Well, the Peasant came to us yesterday to make a video while we were having breakfast. When I am eating I don’t do listening: the crunching of forage in the jaws blots out all sound. I sometimes think that would be the most opportune moment for crocodiles to attack us. But then crocodiles are silent so we prolly wouldn’t notice them coming if we weren’t eating. Matilde and Aitana have a different theory but… Oh no! I just won’t go down the rabbit hole.

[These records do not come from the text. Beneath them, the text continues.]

-- ==== Sys2Proof/Tests/Slice0.lean ====
section
/-!
SUPPORT. The model's own checks: a state for each clause of each statement that meets all of its conditions, one step with the spec's own
numbers for some commands of every chapter, and ill-formed commands.
-/

open Sys2Proof Sys2Proof.Machine Sys2Proof.Safety

namespace Sys2Proof.Tests

-- one theorem at a time: the kernel evaluations need no threads of their own
set_option Elab.async false

/-- A running module, ready for a role; the pair's states on top of it: ACTIVE with a synchronised standby beside it, and that standby. -/
def up : State := { State.reset with
  now := 5000000000
  sup := { State.reset.sup with kilnHeld := false, rickHeld := false, bankHeld := false, cordHeld := false, runtimeUp := true, rickUp := true, cordUp := true }
  hw := { State.reset.hw with porReleased := true }
  clk := { State.reset.clk with phase := .run }
  tim := { State.reset.tim with time := 7000 } }
def peer (x : Slot) (f : Peer → Peer) (s : State) : State := { s with pair := setPeer s.pair x (f (peerOf s.pair x)) }
def pr (f : Pair → Pair) (s : State) : State := { s with pair := f s.pair }
def act : State := peer .b (fun p => { p with present := true, role := some .standby, sub := .synchronised, flags := 1, heardAt := some 4999999000 })
  (pr (fun p => { p with role := .active, armed := true, driving := true, outEn := true, epoch := 9, epochSeen := 7 }) up)
def sby : State := peer .b (fun p => { p with present := true, role := some .active, toggling := true, heardAt := some 4999999000 })
  (pr (fun p => { p with role := .standby, sub := .synchronised, armed := true, epoch := 9, epochSeen := 9 }) up)
def alone (s : State) : State := peer .b (fun _ => {}) s

/-- The same two with a program of one task at work, both lanes up, and frames of the partner expected in sequence. -/
def prg : Prog := { id := 5, codeLen := 0, dataLen := 16, retLen := 0, syms := [{ id := 77, typ := 4, flags := 0, count := 1, offset := 0, owner := 2 }], migs := [], init := [1,2,3], descs := [], triggers := [], codeBase := codeRegion, dataBase := dataRegion, imgLen := 0 }
def dsc : Desc := { kind := 0, prio := 1, policy := 0, cores := 6, trigger := 0, period := 4, offset := 0, latch := 20, deadline := 900, entry := 0, data := 0, segmask := 0, inPages := 3, outPages := 12 }
def tk (f : Task → Task) (s : State) : State := { s with run := { s.run with tasks := modAt s.run.tasks 2 f } }
def cy (s : State) : State := tk (fun k => { k with desc := dsc, inst := 6, cur := 6 }) { s with
  run := { s.run with prog := some prg }, cyc := { s.cyc with releasing := true, taskEn := 4, beat := 8, beatAt := s.now - 20000, pstate := .running } }
def rx (s : State) : State := { s with
  flu := { s.flu with lane0 := { s.flu.lane0 with locked := true, up := true }, lane1 := { s.flu.lane1 with locked := true, up := true }, path := 1 }
  fluq := setRx .b { rxOf s.fluq .b with own := some 41 } s.fluq }
def ac : State := rx (cy act)
def sb : State := rx (cy sby)

-- one change of one part of a state
def fl (f : Task → Task) : State := tk (fun k => f { k with inFlight := true, st := 3, threads := 6, startAt := 5000, pol := 0 }) ac
def ch (f : Chg → Chg) (s : State) : State := { s with chg := f s.chg }
def ck (f : Clk → Clk) (s : State) : State := { s with clk := f s.clk }
def tmm (f : Tim → Tim) (s : State) : State := { s with tim := f s.tim }
def jr (f : Jrn → Jrn) (s : State) : State := { s with jrn := f s.jrn }
def ev (f : Evr → Evr) (s : State) : State := { s with evr := f s.evr }
def gt (f : Gate → Gate) (s : State) : State := { s with gate := f s.gate }
def dq (f : Dic → Dic) (s : State) : State := { s with dic := f s.dic }
def em (f : Emb → Emb) (s : State) : State := { s with emb := f s.emb }
def li (f : Lio → Lio) (s : State) : State := { s with lio := f s.lio }
def gd (k : Nat) (f : LioGroup → LioGroup) (s : State) : State := li (fun l => setGroup l k (f (lioGroup l k))) s
def hwm (f : Hw → Hw) (s : State) : State := { s with hw := f s.hw }
def su (f : Sup → Sup) (s : State) : State := { s with sup := f s.sup }
def fu (f : Flu → Flu) (s : State) : State := { s with flu := f s.flu }
def fq (f : FluQ → FluQ) (s : State) : State := { s with fluq := f s.fluq }
def rn (f : Run → Run) (s : State) : State := { s with run := f s.run }
def cyw (f : Cyc → Cyc) (s : State) : State := { s with cyc := f s.cyc }
def od (f : Od → Od) (s : State) : State := { s with od := f s.od }
def mnt (f : Mnt → Mnt) (s : State) : State := { s with mnt := f s.mnt }
def cor (f : Cord → Cord) (s : State) : State := { s with cord := f s.cord }
def leg (f : Legal → Legal) (s : State) : State := { s with legal := f s.legal }
def aud (f : Aud → Aud) (s : State) : State := { s with aud := f s.aud }
def bsm (f : Bus → Bus) (s : State) : State := { s with bus := f s.bus }
def up_ (f : Upd → Upd) (s : State) : State := { s with upd := f s.upd }
def ks (f : Ks → Ks) (s : State) : State := { s with ks := f s.ks }
def prt (f : Port → Port) (s : State) : State := { s with fol := { s.fol with ports := modAt s.fol.ports 1 f } }
def sg (f : Seg → Seg) (s : State) : State := { s with fol := { s.fol with segs := modAt s.fol.segs 1 f } }
def slotC (s : State) : State := hwm (fun h => { h with slot1 := true }) s
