-- ==== Sys2Proof/Machine/Links.lean ====
section
/-! DEFINITION. The commands of the lines and lanes, and the timers of the ports and of the pool (R103, R120, R131,
R135, R137, R204). A timed happening whose instant has not passed is not taken: nothing changes (log 4). -/

namespace Sys2Proof.Machine

/-! ### The RESET line (R204) -/

/-- The part while RESET_N is low: it does not run, local time is 0, no state is kept but the latched straps
(R157, R204, log 15). -/
def State.heldInReset (st : Straps) : State :=
  { State.powerOn st 0 with
    running := false
    notices := { queue := [], nextSeq := 0, lost := 0, cfg := defaultNoticeConfig, waiting := none } }

/-- POWER_ON: the rising edge of RESET_N (R204). -/
def execPowerOn (straps : Straps) (signals : PortSet) (s : State) : Host.Outcome State Fault Refusal :=
  .next { State.powerOn straps signals with pending := s.pending }

/-- RESET_HELD: RESET_N is low (R204). -/
def execResetHeld (s : State) : Host.Outcome State Fault Refusal :=
  .next { State.heldInReset s.straps with pending := s.pending }

/-! ### The lane's signal (R120) -/

/-- The signal appears on a port's lane (R120). -/
def State.signalOn (s : State) (p : Port) : State :=
  let t := s.setPort p { s.port p with signal := true }
  match (s.port p).link with
  | .down => t.enterTraining p
  | .disabled => t
  | .training _ => t
  | .up .. => t
  | .quarantine _ => t

/-- The end that loss of signal makes of a reception in UP: a RUNT with its weight and the warned test, no quarantine
test (R129). -/
def State.runtAtSignalLoss (s : State) (p : Port) : State :=
  match (s.port p).rx.inside with
  | some (buf, _) =>
    let x := s.port p
    ((s.setPort p { x with
      rx := .idle
      counters := countDiscard false buf.isSome (countError .runt x.counters) }).dropRef? buf).scoreRise p
        (errorWeight .runt)
  | none => s.setPort p { s.port p with rx := .idle }

/-- The end that loss of signal makes of a reception in QUARANTINE: counted, with no weight (R129). -/
def State.discardAtSignalLoss (s : State) (p : Port) : State :=
  match (s.port p).rx.inside with
  | some (buf, _) =>
    let x := s.port p
    (s.setPort p { x with
      rx := .idle
      counters := countDiscard true buf.isSome (countError .runt x.counters) }).dropRef? buf
  | none => s.setPort p { s.port p with rx := .idle }

/-- The signal disappears from a port's lane (R120, R123, R129, R135). -/
def State.signalOff (s : State) (p : Port) : State :=
  let t := s.setPort p { s.port p with signal := false }
  match (s.port p).link with
  | .disabled => t
  | .down => t
  | .training _ => t.setPort p { t.port p with link := .down }
  | .up .. => ((t.leaveUp p .down).runtAtSignalLoss p).settle s
  | .quarantine _ =>
    (((t.discardAtSignalLoss p).setPort p { (t.discardAtSignalLoss p).port p with link := .down }).resumeLeak
      p).settle s

/-- SIGNAL_DETECTED (R120). -/
def execSignalDetected (p : Port) (s : State) : Host.Outcome State Fault Refusal :=
  .next (if s.running then s.signalOn p else s)

/-- SIGNAL_LOST (R120). -/
def execSignalLost (p : Port) (s : State) : Host.Outcome State Fault Refusal :=
  .next (if s.running then s.signalOff p else s)

/-! ### Port timers -/

/-- The hold expiry of a port has passed (R137). -/
def State.holdExpiryDue (s : State) (p : Port) : Bool :=
  match (s.port p).link with
  | .up _ (some e) => s.passed e
  | _ => false

/-- The partner-held flag clears, the invalid run as it was (R137). -/
def clearHold : LinkState → LinkState
  | .up run _ => .up run none
  | l => l

/-- HOLD_EXPIRY (R137). -/
def execHoldExpiry (p : Port) (s : State) : Host.Outcome State Fault Refusal :=
  .next (if s.running && s.holdExpiryDue p then
    s.setPort p { s.port p with link := clearHold (s.port p).link } else s)

/-- The next leak of a port has passed (R131). -/
def State.leakDue (s : State) (p : Port) : Bool :=
  match (s.port p).nextLeak with
  | some t => s.passed t
  | none => false

/-- One leak step (R131, R132). -/
def State.leakStep (s : State) (p : Port) : State :=
  let x := s.port p
  let score := x.score - 1
  (s.setPort p { x with
    score := score
    nextLeak := if score = 0 then none
      else x.nextLeak.map fun t => t + BitVec.ofNat 32 (x.cfg.leakInterval * 1000) }).warnedTest p

/-- LEAK (R131). -/
def execLeak (p : Port) (s : State) : Host.Outcome State Fault Refusal :=
  .next (if s.running && s.leakDue p then s.leakStep p else s)

/-- The quarantine end of a port has passed (R135). -/
def State.quarantineDue (s : State) (p : Port) : Bool :=
  match (s.port p).link with
  | .quarantine e => s.passed e
  | _ => false

/-- QUARANTINE_END (R135). -/
def execQuarantineEnd (p : Port) (s : State) : Host.Outcome State Fault Refusal :=
  .next (if s.running && s.quarantineDue p then (s.endQuarantine p).settle s else s)

/-! ### The pool's timer -/

/-- HOLD_REPEAT (R103). -/
def execHoldRepeat (s : State) : Host.Outcome State Fault Refusal :=
  .next (match s.pool.hold with
    | .holding r =>
      if s.running && s.passed r then
        ({ s with pool := { s.pool with hold := .holding (r + Config.holdRepeatSpacing) } }).sendToUp .hold
      else s
    | .normal => s)

end Sys2Proof.Machine
end

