/-- A repeat while the pool is HOLDING hands HOLD to every UP port and sets the next repeat 500 µs after the old one
(R103). An allocation fails exactly when fewer buffers are free than it needs, changes nothing then, and else takes
one free buffer (R98, R99, R100, R102). -/
def Obligations.HoldRepeatsAndAllocations : Prop :=
  (∀ (d : Instant) (s : State), s.running = true → s.pool.hold = .holding d → s.passed d = true →
    ∃ t, exec .holdRepeat s = .next t
      ∧ t = { s with ports := t.ports, pool := { s.pool with hold := .holding (d + 500) } }
      ∧ ∀ p, t.port p = if (s.port p).isUp then { s.port p with ctl := (s.port p).ctl ++ [.hold] } else s.port p)
  ∧ (∀ (n : Nat) (s : State), 1 ≤ n →
    (s.freeCount < n ↔ s.alloc n = none)
    ∧ ∀ b t, s.alloc n = some (b, t) → Allocated s t b ∧ t.freeCount + 1 = s.freeCount)

/-- A selection discards, from the front of the queue, the entries older than the age limit, counts them AGED, and
sends the first that is not; their references are given back, and a NOTICE entry that leaves waits no more (R109,
R110, R192). A transmission that has sent EOF counts TX_FRAMES and gives its buffer back; with nothing to select the
transmitter is then idle, and else a selection follows at once (R109 to R111; that it is of the same happening is read
from the manual, log 13). -/
def Obligations.SelectionsAgeThenSend : Prop :=
  (∀ (p : Port) (s : State), s.running = true → (s.port p).isUp = true → (s.port p).isHeld = false →
    (s.port p).tx = none → (s.port p).queue ≠ [] →
    let x := s.port p
    let old := fun e : QueueEntry => x.cfg.ageLimit ≠ 0 ∧ x.cfg.ageLimit * 1000 < (s.localTime - e.time).toNat
    ∃ aged sent rest t, exec (.selection p) s = .next t
      ∧ x.queue = aged ++ Option.toList sent ++ rest
      ∧ (∀ e ∈ aged, old e) ∧ (∀ e, sent = some e → ¬ old e) ∧ (sent = none → rest = [])
      ∧ Released s t p
          { x with
            queue := rest
            tx := sent.map fun e => { buf := e.buf, left := (byteAt (s.buf e.buf).bytes 4).toNat + 10 }
            counters := { x.counters with aged := x.counters.aged + BitVec.ofNat 32 aged.length } }
          (aged.map (·.buf)) (noticesAfter s.notices (aged ++ sent.toList)))
  ∧ (∀ (p : Port) (b : BufId) (s : State), s.running = true → (s.port p).tx = some { buf := b, left := 0 } →
    (∀ e ∈ (s.port p).queue, e.buf ≠ b) →
    let x := { s.port p with
      tx := none, counters := { (s.port p).counters with txFrames := (s.port p).counters.txFrames + 1 } }
    let old := fun e : QueueEntry => x.cfg.ageLimit ≠ 0 ∧ x.cfg.ageLimit * 1000 < (s.localTime - e.time).toNat
    ((x.isUp = false ∨ x.isHeld = true ∨ x.queue = []) → ∃ t, exec (.transmissionEnd p) s = .next t
      ∧ Released s t p x [b] s.notices)
    ∧ (x.isUp = true → x.isHeld = false → x.queue ≠ [] →
      ∃ aged sent rest t, exec (.transmissionEnd p) s = .next t
      ∧ x.queue = aged ++ Option.toList sent ++ rest
      ∧ (∀ e ∈ aged, old e) ∧ (∀ e, sent = some e → ¬ old e) ∧ (sent = none → rest = [])
      ∧ Released s t p
          { x with
            queue := rest
            tx := sent.map fun e => { buf := e.buf, left := (byteAt (s.buf e.buf).bytes 4).toNat + 10 }
            counters := { x.counters with aged := x.counters.aged + BitVec.ofNat 32 aged.length } }
          (b :: aged.map (·.buf)) (noticesAfter s.notices (aged ++ sent.toList))))

/-- An entry that joins a queue in priority order stands behind every entry of its level or a higher one and before
every lower one (R55, R107, R108, R110). -/
def Obligations.EntriesJoinBehindTheirLevel : Prop :=
  ∀ (e : QueueEntry) (q : List QueueEntry), q.Pairwise (fun a b => b.prio ≤ a.prio) →
    insertEntry e q = q.filter (fun x => decide (e.prio ≤ x.prio)) ++ e :: q.filter (fun x => decide (x.prio < e.prio))

/-! ### The Bank Controller's timers -/

/-- Lease expiry in EDITING: LEASE_EXPIRED names the holder's port and handle, the controller is MIRRORING at step 0,
the banks and the hit counters are as they were; the protection of the holder's requester entry ends (R27, R152; log
11). A scheduled commit whose activation instant is at or before cell time swaps the banks: the pointer flips, the 64
hit counters are 0, COMMIT_DONE names the new active bank and the holder's handle, the lease ends, and MIRRORING
begins at step 0; neither bank's contents change (R33, R34, R152; log 11, log 21). That an activation commanded while
its instant is still ahead changes nothing is the model's choice (log 4). -/
def Obligations.LeaseAndActivationTimers : Prop :=
  (∀ (k : Key) (n : Nat) (e : Instant) (s : State), s.running = true → s.ctrl = .editing k n e → s.passed e = true →
    exec .leaseExpiry s = .next { s with
      ctrl := .mirroring 0 s.localTime
      notices := pushNotice s.notices .leaseExpired s.cellTime (byteOf k.port) k.handle
      agent := { s.agent with table := s.agent.table.map fun r =>
        if r.key = k then { r with lastUsed := s.localTime } else r } })
  ∧ (∀ (k : Key) (a : Instant) (s : State), s.running = true → s.ctrl = .scheduled k a →
    let ahead := (a - s.cellTime).toNat
    (1 ≤ ahead → ahead < 2 ^ 31 → exec .activation s = .next s)
    ∧ (ahead = 0 ∨ 2 ^ 31 ≤ ahead → exec .activation s = .next { s with
      active := s.active + 1
      hits := Vector.replicate 64 0
      ctrl := .mirroring 0 s.localTime
      notices := pushNotice s.notices .commitDone s.cellTime (if s.active = 0 then 1 else 0) k.handle
      agent := { s.agent with table := s.agent.table.map fun r =>
        if r.key = k then { r with lastUsed := s.localTime } else r } }))

/-- Mirror step k, due k + 1 µs after MIRRORING was entered, copies the active entry at position k into the shadow;
step 64 copies the miss record and enters FREE; the active bank is as it was (R37; log 11). -/
def Obligations.MirrorStepsCopyTheActiveBank : Prop :=
  ∀ (k : Fin 65) (e : Instant) (s : State), s.running = true → s.ctrl = .mirroring k e →
    s.passed (e + BitVec.ofNat 32 (k.val + 1)) = true →
    ∃ t, exec .mirrorStep s = .next t
      ∧ t = { s with banks := t.banks, ctrl := t.ctrl } ∧ t.activeBank = s.activeBank
      ∧ (k.val < 64 → t.shadowBank.miss = s.shadowBank.miss
        ∧ (∃ n : Fin 65, n.val = k.val + 1 ∧ t.ctrl = .mirroring n e)
        ∧ ∀ i : RulePos, t.shadowBank.entries.get i =
            if i.val = k.val then s.activeBank.entries.get i else s.shadowBank.entries.get i)
      ∧ (k.val = 64 → t.ctrl = .free ∧ t.shadowBank = { s.shadowBank with miss := s.activeBank.miss })

/-! ### The Management Agent -/

/-- The end of the busy interval makes the Agent READY; an unprotected requester entry unused for 900 s leaves the
table, and every other entry stays in its place (R146, R150, R152; log 12). That an entry's expiry commanded when it
is not due changes nothing is the model's choice (log 4). -/
def Obligations.AgentTimersRunOut : Prop :=
  ∀ s : State, s.running = true →
    (∀ e, s.agent.busyUntil = some e → s.passed e = true →
      exec .agentReady s = .next { s with agent := { s.agent with busyUntil := none } })
    ∧ ∀ k, exec (.requesterEntryExpiry k) s = .next { s with agent := { s.agent with
        table := s.agent.table.filter fun e =>
          !(decide (e.key = k ∧ holderOf s.ctrl ≠ some k) && s.passed (e.lastUsed + 900000000)) } }

/-- A request whose payload is under 3 bytes is taken, counted MALFORMED and dropped; it changes no table entry and is
not answered (R146, R147). A retry is answered with the cached reply and nothing is carried out; REPLAY counts it, and
the entry moves to the most recent end with its number and reply as they were (R148, R155). -/
def Obligations.ShortRequestsAndRetries : Prop :=
  (∀ (r : Taken) (s : State), s.headReady r → r.payload.length < 3 →
    ∃ t, exec .malformed s = .next t
      ∧ Released { s with agent := { s.agent with
            queue := s.agent.queue.tail
            busyUntil := some (s.localTime + 10)
            counters := { s.agent.counters with
              requestsTaken := s.agent.counters.requestsTaken + 1
              malformed := s.agent.counters.malformed + 1 } } }
          t r.port (s.port r.port) [r.buf] s.notices)
  ∧ (∀ (r : Taken) (e : Requester) (s : State), s.headReady r → 3 ≤ r.payload.length →
    s.requester r.key = some e → e.seq = r.seq →
    ∃ t, exec .replay s = .next t
      ∧ t.agent = s.answered r
          { oneMoreTaken s.agent.counters with replay := s.agent.counters.replay + 1 }
          (s.agent.table.filter fun x => x.key != r.key) s.agent.queue.tail e.reply
      ∧ Delivered s t r e.reply)

/-- A command code that names no command is answered UNKNOWN_COMMAND, and arguments of any length but the command's
one are answered BAD_LENGTH, whatever the command's other checks would say (R149, R200; the row that a request's code
and first argument name is the model's choice, log 8). -/
def Obligations.UnknownCodesAndWrongLengths : Prop :=
  (∀ (r : Taken) (s : State), s.carries r →
    r.code.toNat ∉ [0x01, 0x02, 0x03, 0x10, 0x11, 0x12, 0x13, 0x14, 0x15, 0x16, 0x20, 0x21, 0x30, 0x31, 0x32, 0x40,
      0x7F] →
    ∃ t, exec .unknownCommand s = .next t ∧ Replied s s t r .unknownCommand [])
  ∧ (∀ (r : Taken) (n : Nat) (s : State), s.carries r →
    (r.code.toNat, n) ∈ [(0x01, 0), (0x02, 4), (0x03, 4), (0x10, 2), (0x11, 19), (0x12, 2), (0x13, 1), (0x14, 3),
      (0x15, 5), (0x16, 0), (0x20, 17), (0x21, 2), (0x30, 11), (0x31, 1), (0x32, 1), (0x40, 7), (0x7F, 1)] →
    r.args.length ≠ n →
    ∃ t, exec (commandRow r.code r.args) s = .next t ∧ Replied s s t r .badLength [])

/-! ### Reading -/

/-- IDENTIFY answers the vendor, part and revision codes, the station number, the strap values, cell time and local
time (R163, R200). -/
def Obligations.IdentifyAnswersTheGateway : Prop :=
  ∀ (r : Taken) (s : State), s.carriesCommand r 0x01 0 →
    ∃ t, exec .identify s = .next t
      ∧ Replied s s t r .ok ([0x0A, 0x57, 0x04, 0x84, 1, 0#4 ++ s.straps.station,
          0#2 ++ BitVec.ofBool s.straps.mgmtP0Only ++ BitVec.ofBool s.straps.missFlood ++ s.straps.station]
        ++ be32 (s.localTime + s.offset) ++ be32 s.localTime)

/-- READ_COUNTERS of a port answers its nineteen counters, and clears them when asked (R140, R165, R166).
READ_COUNTERS of the pool answers the free count, minimum free, the hold state and HOLD_ENTRIES; when asked it sets
minimum free to the free count and HOLD_ENTRIES to 0 (R106, R165). Clear, first and count out of range are refused,
and so is a group value that names no group (R165; that the row of a port takes it is the model's choice, log 8). -/
def Obligations.PortAndPoolCounters : Prop :=
  (∀ (r : Taken) (p : Port) (s : State), s.carriesCommand r 0x02 4 → (byteAt r.args 0).toNat = p.val →
    let c := (s.port p).counters
    let results := [c.rxGood, c.rxHeaderCheck, c.rxFrameCheck, c.rxLength, c.rxRunt, c.rxCode, c.hopExpired, c.missDrop,
      c.ruleDrop, c.policedDrop, c.noRoute, c.poolEmpty, c.mgmtRefused, c.quarantineDiscard, c.txFrames, c.queueFull,
      c.aged, c.flushed, c.aborted].flatMap be32
    (byteAt r.args 1 = 0 → byteAt r.args 2 = 0 → byteAt r.args 3 = 0 → ∃ t, exec .readCountersPort s = .next t
      ∧ Replied s s t r .ok results)
    ∧ (byteAt r.args 1 = 1 → byteAt r.args 2 = 0 → byteAt r.args 3 = 0 → ∃ t, exec .readCountersPort s = .next t
      ∧ Replied s (s.setPort p { s.port p with counters := zeroPortCounters }) t r .ok results)
    ∧ (1 < (byteAt r.args 1).toNat ∨ byteAt r.args 2 ≠ 0 ∨ byteAt r.args 3 ≠ 0 →
      ∃ t, exec .readCountersPort s = .next t ∧ Replied s s t r .badArgument []))
  ∧ (∀ (r : Taken) (s : State), s.carriesCommand r 0x02 4 → byteAt r.args 0 = 0x10 →
    let results := [BitVec.ofNat 8 s.freeCount, BitVec.ofNat 8 s.pool.minFree, if s.pool.hold = .normal then 0 else 1]
      ++ be32 s.pool.holdEntries
    (byteAt r.args 1 = 0 → byteAt r.args 2 = 0 → byteAt r.args 3 = 0 → ∃ t, exec .readCountersPool s = .next t
      ∧ Replied s s t r .ok results)
    ∧ (byteAt r.args 1 = 1 → byteAt r.args 2 = 0 → byteAt r.args 3 = 0 → ∃ t, exec .readCountersPool s = .next t
      ∧ Replied s { s with pool := { s.pool with minFree := s.freeCount, holdEntries := 0 } } t r .ok results)
    ∧ (1 < (byteAt r.args 1).toNat ∨ byteAt r.args 2 ≠ 0 ∨ byteAt r.args 3 ≠ 0 →
      ∃ t, exec .readCountersPool s = .next t ∧ Replied s s t r .badArgument []))
  ∧ (∀ (r : Taken) (s : State), s.carriesCommand r 0x02 4 → 3 < (byteAt r.args 0).toNat →
    byteAt r.args 0 ∉ [0x10, 0x20, 0x30] →
    ∃ t, exec .readCountersPort s = .next t ∧ Replied s s t r .badArgument [])

/-- READ_COUNTERS of the Agent answers its five counters, this taking counted, and clears them when asked (R147, R158,
R165). READ_COUNTERS of the rules answers the hit counters of 1 to 16 positions in order, and sets those to 0 when
asked (R19, R165, R166). Arguments out of range are refused. -/
def Obligations.AgentAndHitCounters : Prop :=
  (∀ (r : Taken) (s : State), s.carriesCommand r 0x02 4 → byteAt r.args 0 = 0x20 →
    let c := s.agent.counters
    let results := [c.requestsTaken + 1, c.replay, c.overflow, c.malformed, c.replyDropped].flatMap be32
    (byteAt r.args 1 = 0 → byteAt r.args 2 = 0 → byteAt r.args 3 = 0 → ∃ t, exec .readCountersAgent s = .next t
      ∧ Replied s s t r .ok results)
    ∧ (byteAt r.args 1 = 1 → byteAt r.args 2 = 0 → byteAt r.args 3 = 0 → ∃ t, exec .readCountersAgent s = .next t
      ∧ t.agent = s.answered r zeroAgentCounters (s.otherRequesters r.key) s.agent.queue.tail
          (replyPayload r .ok results)
      ∧ Delivered s t r (replyPayload r .ok results))
    ∧ (1 < (byteAt r.args 1).toNat ∨ byteAt r.args 2 ≠ 0 ∨ byteAt r.args 3 ≠ 0 →
      ∃ t, exec .readCountersAgent s = .next t ∧ Replied s s t r .badArgument []))
  ∧ (∀ (r : Taken) (s : State), s.carriesCommand r 0x02 4 → byteAt r.args 0 = 0x30 →
    let first := (byteAt r.args 2).toNat
    let count := (byteAt r.args 3).toNat
    let inside := first < 64 ∧ 1 ≤ count ∧ count ≤ 16 ∧ first + count ≤ 64
    let results := ((List.range count).map fun k => s.hits.toList.getD (first + k) 0).flatMap be32
    (inside → byteAt r.args 1 = 0 → ∃ t, exec .readCountersRules s = .next t ∧ Replied s s t r .ok results)
    ∧ (inside → byteAt r.args 1 = 1 → ∃ t u, exec .readCountersRules s = .next t ∧ Replied s u t r .ok results
      ∧ u = { s with hits := u.hits }
      ∧ ∀ i, u.hits.get i = if first ≤ i.val ∧ i.val < first + count then 0 else s.hits.get i)
    ∧ (¬ inside ∨ 1 < (byteAt r.args 1).toNat →
      ∃ t, exec .readCountersRules s = .next t ∧ Replied s s t r .badArgument []))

So the Peasant did his video, whatever it was all about, and swanned off to have a beer. He looked calmer than he has been for two weeks. But here’s the odd thing: it was long after Morning Prayer and still a bit before the short Office of Midday Prayer, but the Peasant was reciting the brief reading from 1 Peter 5: 8-9 from Compline (most Christians’ favourite short prayer offering), and he oddly adapted it with editorial changes:

“Be calm but vigilant, because your enemy the Devil is prowling round the blog like a roaring lion, seeking for whom to devour.”